/-! R73: a response changes nothing else. -/

@[simp] theorem respond_mode (s : State) (bs : List Byte) (px : Option Pixel) :
    (s.respond bs px).mode = s.mode := rfl
@[simp] theorem respond_err (s : State) (bs : List Byte) (px : Option Pixel) :
    (s.respond bs px).err = s.err := rfl
@[simp] theorem respond_chan4 (s : State) (bs : List Byte) (px : Option Pixel) :
    (s.respond bs px).chan4 = s.chan4 := rfl
@[simp] theorem respond_prev (s : State) (bs : List Byte) (px : Option Pixel) :
    (s.respond bs px).prev = s.prev := rfl
@[simp] theorem respond_run (s : State) (bs : List Byte) (px : Option Pixel) :
    (s.respond bs px).run = s.run := rfl
@[simp] theorem respond_drun (s : State) (bs : List Byte) (px : Option Pixel) :
    (s.respond bs px).drun = s.drun := rfl
@[simp] theorem respond_count (s : State) (bs : List Byte) (px : Option Pixel) :
    (s.respond bs px).count = s.count := rfl
@[simp] theorem respond_pos (s : State) (bs : List Byte) (px : Option Pixel) :
    (s.respond bs px).pos = s.pos := rfl
@[simp] theorem respond_len (s : State) (bs : List Byte) (px : Option Pixel) :
    (s.respond bs px).len = s.len := rfl
@[simp] theorem respond_cache (s : State) (bs : List Byte) (px : Option Pixel) :
    (s.respond bs px).cache = s.cache := rfl
@[simp] theorem respond_input (s : State) (bs : List Byte) (px : Option Pixel) :
    (s.respond bs px).input = s.input := rfl
@[simp] theorem respond_out (s : State) (bs : List Byte) (px : Option Pixel) :
    (s.respond bs px).out = s.out := rfl
@[simp] theorem respond_outLen (s : State) (bs : List Byte) (px : Option Pixel) :
    (s.respond bs px).outLen = s.outLen := rfl
@[simp] theorem respond_port (s : State) (bs : List Byte) (px : Option Pixel) :
    (s.respond bs px).port = s.port := rfl
@[simp] theorem respond_response (s : State) (bs : List Byte) (px : Option Pixel) :
    (s.respond bs px).response = some ⟨statusByte s.mode s.err, bs, px.map Pixel.toWord⟩ := rfl

/-! R129: an ignored command only responds. -/

@[simp] theorem ignore_mode (s : State) :
    (s.ignore).mode = s.mode := rfl
@[simp] theorem ignore_err (s : State) :
    (s.ignore).err = s.err := rfl
@[simp] theorem ignore_chan4 (s : State) :
    (s.ignore).chan4 = s.chan4 := rfl
@[simp] theorem ignore_prev (s : State) :
    (s.ignore).prev = s.prev := rfl
@[simp] theorem ignore_run (s : State) :
    (s.ignore).run = s.run := rfl
@[simp] theorem ignore_drun (s : State) :
    (s.ignore).drun = s.drun := rfl
@[simp] theorem ignore_count (s : State) :
    (s.ignore).count = s.count := rfl
@[simp] theorem ignore_pos (s : State) :
    (s.ignore).pos = s.pos := rfl
@[simp] theorem ignore_len (s : State) :
    (s.ignore).len = s.len := rfl
@[simp] theorem ignore_cache (s : State) :
    (s.ignore).cache = s.cache := rfl
@[simp] theorem ignore_input (s : State) :
    (s.ignore).input = s.input := rfl
@[simp] theorem ignore_out (s : State) :
    (s.ignore).out = s.out := rfl
@[simp] theorem ignore_outLen (s : State) :
    (s.ignore).outLen = s.outLen := rfl
@[simp] theorem ignore_port (s : State) :
    (s.ignore).port = s.port := rfl
@[simp] theorem ignore_response (s : State) :
    (s.ignore).response = some ⟨statusByte s.mode s.err, [], none⟩ := rfl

____________________

#### [Task statement]
Only the line containing "(s.respond bs px).response" and the lines after it, through the end of the data, should be copied, exactly as they are.

#### [Answer]
    (s.respond bs px).response = some ⟨statusByte s.mode s.err, bs, px.map Pixel.toWord⟩ := rfl

/-! R129: an ignored command only responds. -/

@[simp] theorem ignore_mode (s : State) :
    (s.ignore).mode = s.mode := rfl
@[simp] theorem ignore_err (s : State) :
    (s.ignore).err = s.err := rfl
@[simp] theorem ignore_chan4 (s : State) :
    (s.ignore).chan4 = s.chan4 := rfl
@[simp] theorem ignore_prev (s : State) :
    (s.ignore).prev = s.prev := rfl
@[simp] theorem ignore_run (s : State) :
    (s.ignore).run = s.run := rfl
@[simp] theorem ignore_drun (s : State) :
    (s.ignore).drun = s.drun := rfl
@[simp] theorem ignore_count (s : State) :
    (s.ignore).count = s.count := rfl
@[simp] theorem ignore_pos (s : State) :
    (s.ignore).pos = s.pos := rfl
@[simp] theorem ignore_len (s : State) :
    (s.ignore).len = s.len := rfl
@[simp] theorem ignore_cache (s : State) :
    (s.ignore).cache = s.cache := rfl
@[simp] theorem ignore_input (s : State) :
    (s.ignore).input = s.input := rfl
@[simp] theorem ignore_out (s : State) :
    (s.ignore).out = s.out := rfl
@[simp] theorem ignore_outLen (s : State) :
    (s.ignore).outLen = s.outLen := rfl
@[simp] theorem ignore_port (s : State) :
    (s.ignore).port = s.port := rfl
@[simp] theorem ignore_response (s : State) :
    (s.ignore).response = some ⟨statusByte s.mode s.err, [], none⟩ := rfl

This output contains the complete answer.